-- ==== Sys2Proof/Machine/Issue.lean ====
section
/-! DEFINITION. Issue of the next instruction of a run: its fetch (R38 to R40, R74), the decode checks (R53 to R55), the yield budget (R337), stall
counts, pipes and the scoreboard (R46 to R50), early reads (R49), and what the machine notes when an instruction has retired. -/
namespace Sys2Proof.Machine

/-! ## Fetch -/

/-- The `n` bytes at an address inside one line, as a fetch reads them (R74). -/
def fetchBytes (s : State) (w : Who) (va n : Nat) : Acc (List Byte) :=
  match s.part w.pid with
  | none => .fault 0
  | some p =>
    match homeAccess s w.pid w.asid va .fetch w.sys with
    | .line bank l s =>
      let (d, s) := homeReadLine s bank l (wordsOfRange (va % 128) n)
      .ok (natBytes n (lineNat d (va % 128) n)) s
    | .host addr _ s =>
      match portRead s p (addr / 128 * 128) with
      | .ok d s => .ok (natBytes n (lineNat d (va % 128) n)) s
      | .busy s => .busy s
    | a => a.fail s

/-- What is at the focus path's pc: the bytes up to the end of its fetch block, or how the fetch ends. -/
inductive Fetched where
  | code (bs : List Byte) (s : State)
  | done (o : Out)
  | wait (s : State)

/-- A fetch from the focus path's pc to the end of its 32-byte block (R38); one that faults parks the team (R397). -/
def State.fetchBlock (s : State) : Fetched :=
  let pc := s.path.pc.toNat
  if 2 ^ 52 ≤ pc then .done (s.trap 0x0B s.path.pc)
  else match fetchBytes s s.who pc (32 - pc % 32) with
    | .ok bs s => .code bs s
    | .busy s => .wait s
    | .fault c => .done (s.park s.path.mask [⟨s.team.asidNow, pc, .fetch, c, (lanesOf s.team.lanes s.active).length, 0⟩] false)
    | .misplaced => .done (s.trap 0x11 s.path.pc)
    | .refused => .done (s.trap 0x0C s.path.pc)
    | .unbacked => .done (.fault .unbackedFrame)

/-- A pad word at the end of a block is skipped (R39): it takes no issue slot and counts toward nothing. -/
def State.fetch (s : State) : Fetched :=
  match s.fetchBlock with
  | .code bs s =>
    if s.path.pc.toNat % 32 = 0x1C ∧ bytesWord bs = 3 then
      (s.setPath { s.path with pc := s.path.pc + 4 }).fetchBlock
    else .code bs s
  | x => x

/-! ## Decode checks (R53 to R55) -/

/-- The form is decoded in solo mode (R53). -/
def soloOp (op : Nat) : Bool :=
  decide (op ≤ 0x0C) || (decide (0x20 ≤ op) && decide (op ≤ 0x35)) || op == 0x95 || op == 0x96 || op == 0x9B || (decide (0xE0 ≤ op) && decide (op ≤ 0xE6))

/-- A privileged form (R53). -/
def privOp (op : Nat) : Bool := decide (0xE0 ≤ op) && decide (op ≤ 0xE6)

/-- The lane registers that a form names lie below `.vregs`, its tiles below `.tiles` (R31). -/
def Instr.withinCounts (i : Instr) (vregs tiles : Nat) : Bool :=
  ((Instr.operands i).all fun u => match u.reg with | .v r => decide (r.toNat < vregs) | _ => true) &&
    ((Instr.writes i).all fun r => match r with | .v r => decide (r.toNat < vregs) | _ => true) &&
    (match i with
     | .mma _ o =>
       let lane (x : MmaSrc) : Bool := match x with | .lane r => decide (r.toNat < vregs) | .win .. => true
       decide (o.d.toNat < tiles) && lane o.a && lane o.b
     | .mzero _ o => decide (o.d.toNat < tiles)
     | .mlda _ o => decide (o.t.toNat < tiles)
     | .msta _ o => decide (o.t.toNat < tiles)
     | .drain _ o => decide (o.d.toNat < tiles)
     | _ => true)

/-- The bytes of the instruction at a pc, `bs` being those up to the block's end: it crosses the block (R38). -/
def crosses (bs : List Byte) : Bool := decide (bs.length < lowWordLength (bytesWord bs))

/-- How decode ends: an instruction, or the code of a decode trap, the first of R55's order. -/
inductive Checked where
  | legal (i : Instr)
  | trap (code : Nat)

def State.checkCode (s : State) (bs : List Byte) : Checked :=
  if crosses bs then .trap 0x04
  else if s.path.runCount = Config.runLength ∧ s.path.charged = false then .trap 0x07
  else match decode bs with
    | .reject _ => .trap 0x01
    | .instr i =>
      let op := Instr.opcode i
      if s.team.solo.isSome ∧ (!soloOp op ∨ !(Instr.hdr i).guard.none) then .trap 0x01
      else if privOp op ∧ !s.team.privileged then .trap 0x02
      else if !Instr.withinCounts i s.team.vregs s.team.ntiles then .trap 0x03
      else .legal i

/-! ## Timing (R46 to R50) -/

/-- The mask words in which a lane form makes a pass (R196): those of the selected mask that are not zero. -/
def State.sweep (s : State) (i : Instr) : List Nat :=
  if laneOp (Instr.opcode i) then
    let m := s.selected (Instr.hdr i).guard
    (List.range 32).filter fun w => maskWord m w != 0
  else []

/-- The cycle from which the previous instruction's stall for word `k` counts (R46). -/
def Prev.base (p : Prev) (k : Nat) : Nat := ((p.passes.filter fun x => decide (x.1 ≤ k)).getLast?).elim p.issue (·.2)

/-- The passes over mask words, from a first cycle on: each `gap` cycles after the one before at the earliest (R263), and as the previous instruction's
stall count allows (R46); mask word and cycle. -/
def passesAfter (prev : Option Prev) (gap : Nat) : Nat → List Nat → List (Nat × Nat)
  | _, [] => []
  | t, w :: ws =>
    let c := match prev with | some p => max t (p.base w + p.stl) | none => t
    (w, c) :: passesAfter prev gap (c + gap) ws

/-- The earliest issue that the previous instruction's stall count allows (R46). -/
def Prev.bound (p : Prev) (lane : Bool) (gap : Nat) (words : List Nat) : Nat :=
  if lane then words.zipIdx.foldl (fun m w => max m (p.base w.1 + p.stl - gap * w.2)) (p.issue + (if words = [] then p.stl else 0))
  else p.base 32 + p.stl

/-- A register is among those an instruction reads or writes. -/
def Instr.names (i : Instr) (r : RegRef) : Bool := (Instr.reads i).any (fun u => u.reg == r) || (Instr.writes i).contains r

/-- The scoreboard entries that an instruction waits for (R50). -/
def State.sbWaits (s : State) (i : Instr) : List SbEntry := s.path.sb.filter fun e => Instr.names i e.reg

/-- The cycle from which the scoreboard has room for an instruction's own entries (R50); `none`: not before a load's response. -/
def State.sbRoom (s : State) (i : Instr) (t : Nat) : Option Nat :=
  let need := if (Instr.hdr i).sb then (Instr.writes i).length else 0
  let held (at_ : Nat) : Nat := (s.path.sb.filter fun e => match e.due with | some d => decide (at_ < d) | none => true).length
  if held t + need ≤ Config.scoreboardEntries then some t
  else
    let last := s.path.sb.foldl (fun m e => max m (e.due.getD 0)) t
    if held last + need ≤ Config.scoreboardEntries then some last else none

def State.pipeKey (s : State) (op : Nat) : Nat := s.team.subKey * 4 + pipeOf op

/-- The cycle in which an instruction issues, `delay` cycles later than it could; `none`: an outstanding load holds it. The first instruction of a run
issues in a later cycle than every instruction of an earlier run of its sub-core (R17). -/
def State.issueCycle (s : State) (i : Instr) (words : List Nat) (delay : Nat) : Option Nat :=
  let op := Instr.opcode i
  let waits := s.sbWaits i
  if waits.any fun e => e.due.isNone then none
  else
    let t := max (s.cycle + delay) (max s.path.gate (storeGet 0 s.pipes (s.pipeKey op)))
    let t := if s.path.runCount = 0 then max t (storeGet 0 s.issued s.team.subKey) else t
    let t := waits.foldl (fun m e => max m (e.due.getD 0)) t
    let t := match s.path.prev with | some p => max t (p.bound (laneOp op) (Instr.gap i) words) | none => t
    let t := if exchangeOp op then s.team.pend.foldl (fun m p => if p.slot = s.slot then max m p.ready else m) t else t
    s.sbRoom i t

/-! ## Early reads (R48, R49) -/

/-- A pending result covers the register in a mask word at a cycle: a result of the path; or one of the partner path in a register that the team shares,
where the use reads what the partner wrote, a whole register or, with `all`, lanes that are not the path's own. -/
def State.pending (s : State) (all : Bool) (r : RegRef) (word : Option Nat) (at_ : Nat) : Bool :=
  let shared : Bool := match r with | .v _ => false | _ => true
  s.team.pend.any fun p => (p.slot == s.slot || (shared && (all || p.word.isNone))) && p.reg == r && decide (at_ < p.ready) &&
    (match p.word, word with | some a, some b => a == b | _, _ => true)

/-- The mask words of a register use that are read too early. A lane form reads each register in each of its passes, its guard word by word; a team
form reads whole registers at its issue. -/
def State.earlyWords (s : State) (lane : Bool) (gap : Nat) (passes : List (Nat × Nat)) (t : Nat) (u : RegUse) : List (RegRef × Option Nat) :=
  if lane then
    if u.pos = 4 then
      (List.range 32).filterMap fun k =>
        if s.pending false u.reg (some k) (t + gap * (passes.filter fun x => decide (x.1 < k)).length) then some (u.reg, some k) else none
    else passes.filterMap fun x => if s.pending false u.reg (some x.1) x.2 then some (u.reg, some x.1) else none
  else if s.pending (u.pos != 4) u.reg none t then [(u.reg, none)] else []

/-- The early reads of an instruction, with the uses they belong to. A team form whose guard selects no lane reads its guard only. -/
def State.earlyReads (s : State) (i : Instr) (passes : List (Nat × Nat)) (t : Nat) : List (RegUse × (RegRef × Option Nat)) :=
  let lane := laneOp (Instr.opcode i)
  let acts := lane || s.acts (Instr.hdr i).guard
  ((Instr.reads i).filter fun u => acts || u.pos == 4).flatMap fun u => (s.earlyWords lane (Instr.gap i) passes t u).map fun e => (u, e)

/-! ## Plans -/

/-- What an issue has decided: the instruction, its cycle, its passes, the lanes that its guard selects, whether it acts, whether operands were read too
early, the path's slot and team, the registers with which it has touched a matrix command before, and whether the partner slot was free. -/
structure Plan where
  i      : Instr
  t      : Nat
  passes : List (Nat × Nat)
  sel    : LaneMask
  live   : Bool
  early  : Bool
  slot   : Bool
  pid    : BitVec 5
  team   : Nat
  spoils : List LaneReg
  alone  : Bool

/-- The plan of an instruction that issues at `t` with the passes given. -/
def State.planAt (s : State) (i : Instr) (t : Nat) (passes : List (Nat × Nat)) (early : Bool) : Plan :=
  let op := Instr.opcode i
  { i := i, t := t, passes := passes, sel := s.selected (Instr.hdr i).guard,
    live := if laneOp op then !passes.isEmpty || op == 0x82 || op == 0x84 else s.acts (Instr.hdr i).guard,
    early := early, slot := s.slot, pid := s.team.pid, team := s.team.id, spoils := s.path.spoils, alone := (s.team.path !s.slot).isNone }

/-- The instruction is counted in the run and the budget, once (R43, R336). -/
def State.charge (s : State) (i : Instr) : State :=
  let p := s.path
  if p.charged then s
  else
    let isYld : Bool := match i with | .yld .. => true | _ => false
    s.setPath { p with charged := true, runCount := p.runCount + 1, budget := if isYld then p.budget else p.budget - 1 }

/-- How an issue goes on: an instruction executes, an event is due, the turn is over, or nothing can issue yet. -/
inductive Ready where
  | run (p : Plan) (s : State)
  | event (e : Instr) (s : State)
  | over (o : Out)
  | held (s : State)

/-- The cycle from which the pipe of a form that issues at `t` is free again (R47, R263): after its last pass, or one cycle on with no pass. -/
def heldTo (gap t : Nat) (passes : List (Nat × Nat)) : Nat := (passes.getLast?).elim (t + 1) fun x => x.2 + gap

/-- The state in which an issued instruction executes: it holds its pipe until its last pass has gone through (R47, R263), one cycle with no pass, the
operands that it reads too early are noted, and it is counted. -/
def State.issued_ (s : State) (i : Instr) (t : Nat) (passes : List (Nat × Nat)) (early : List (RegRef × Option Nat)) : State :=
  { s with cycle := t, pipes := storePut 0 s.pipes (s.pipeKey (Instr.opcode i)) (heldTo (Instr.gap i) t passes), issued := storePut 0 s.issued s.team.subKey (t + 1),
           early := early, retired := false, raised := [] }.charge i

/-- A first issue of a decoded instruction (R337, R46 to R50). A guard that is read too early decides the passes anew (R49). -/
def State.issueFirst (s : State) (i : Instr) (delay : Nat) : Ready :=
  let isYld : Bool := match i with | .yld .. => true | _ => false
  if s.path.budget = 0 ∧ !isYld then .event .yieldWatchdog s
  else
    let words := s.sweep i
    match s.issueCycle i words delay with
    | none => .held s
    | some t =>
      let lay (ws : List Nat) := passesAfter s.path.prev (Instr.gap i) t ws
      let first : List (RegUse × (RegRef × Option Nat)) := s.earlyReads i (lay words) t
      match first with
      | [] => .run (s.planAt i t (lay words) false) (s.issued_ i t (lay words) [])
      | (u, _) :: _ =>
        if s.team.chkNow then .over ({ s with cycle := t }.trap 0x05 (BitVec.ofNat 64 (u.num + 256 * u.pos)))
        else
          let guardEarly : State := { s with early := (first.filter fun (e : RegUse × (RegRef × Option Nat)) => e.1.pos == 4).map (·.2) }
          let passes := lay (guardEarly.sweep i)
          .run (guardEarly.planAt i t passes true) (s.issued_ i t passes ((guardEarly.earlyReads i passes t).map (·.2)))

/-- An instruction that waits, or that a REPLAY has made ready, executes again (R335, R142, R177, R414): it has been counted, and no check is made
twice. One that waited to issue, or that a REPLAY makes issue anew, waits for its pipe and holds it (R47); after a REPLAY it starts a new run (R42,
R17). -/
def State.issueAgain (s : State) (i : Instr) (delay : Nat) : Ready :=
  let anew : Bool := match s.path.wait with | none => true | some .issue => true | _ => false
  let key := s.pipeKey (Instr.opcode i)
  let now := s.cycle + delay
  let t := if anew then max now (storeGet 0 s.pipes key) else now
  let t := if s.path.wait.isNone then max t (storeGet 0 s.issued s.team.subKey) else t
  let passes := passesAfter none (Instr.gap i) t (s.sweep i)
  let s := { s with cycle := t, issued := if s.path.wait.isNone then storePut 0 s.issued s.team.subKey (t + 1) else s.issued,
                    pipes := if anew then storePut 0 s.pipes key (heldTo (Instr.gap i) t passes) else s.pipes, early := [], retired := false, raised := [] }
  .run (s.planAt i t passes false) s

+++

**YOUR TASK:**
The answer must be every line of the records that contains the word "alone".

**SOLUTION TO THIS EXERCISE:**
  alone  : Bool
    early := early, slot := s.slot, pid := s.team.pid, team := s.team.id, spoils := s.path.spoils, alone := (s.team.path !s.slot).isNone }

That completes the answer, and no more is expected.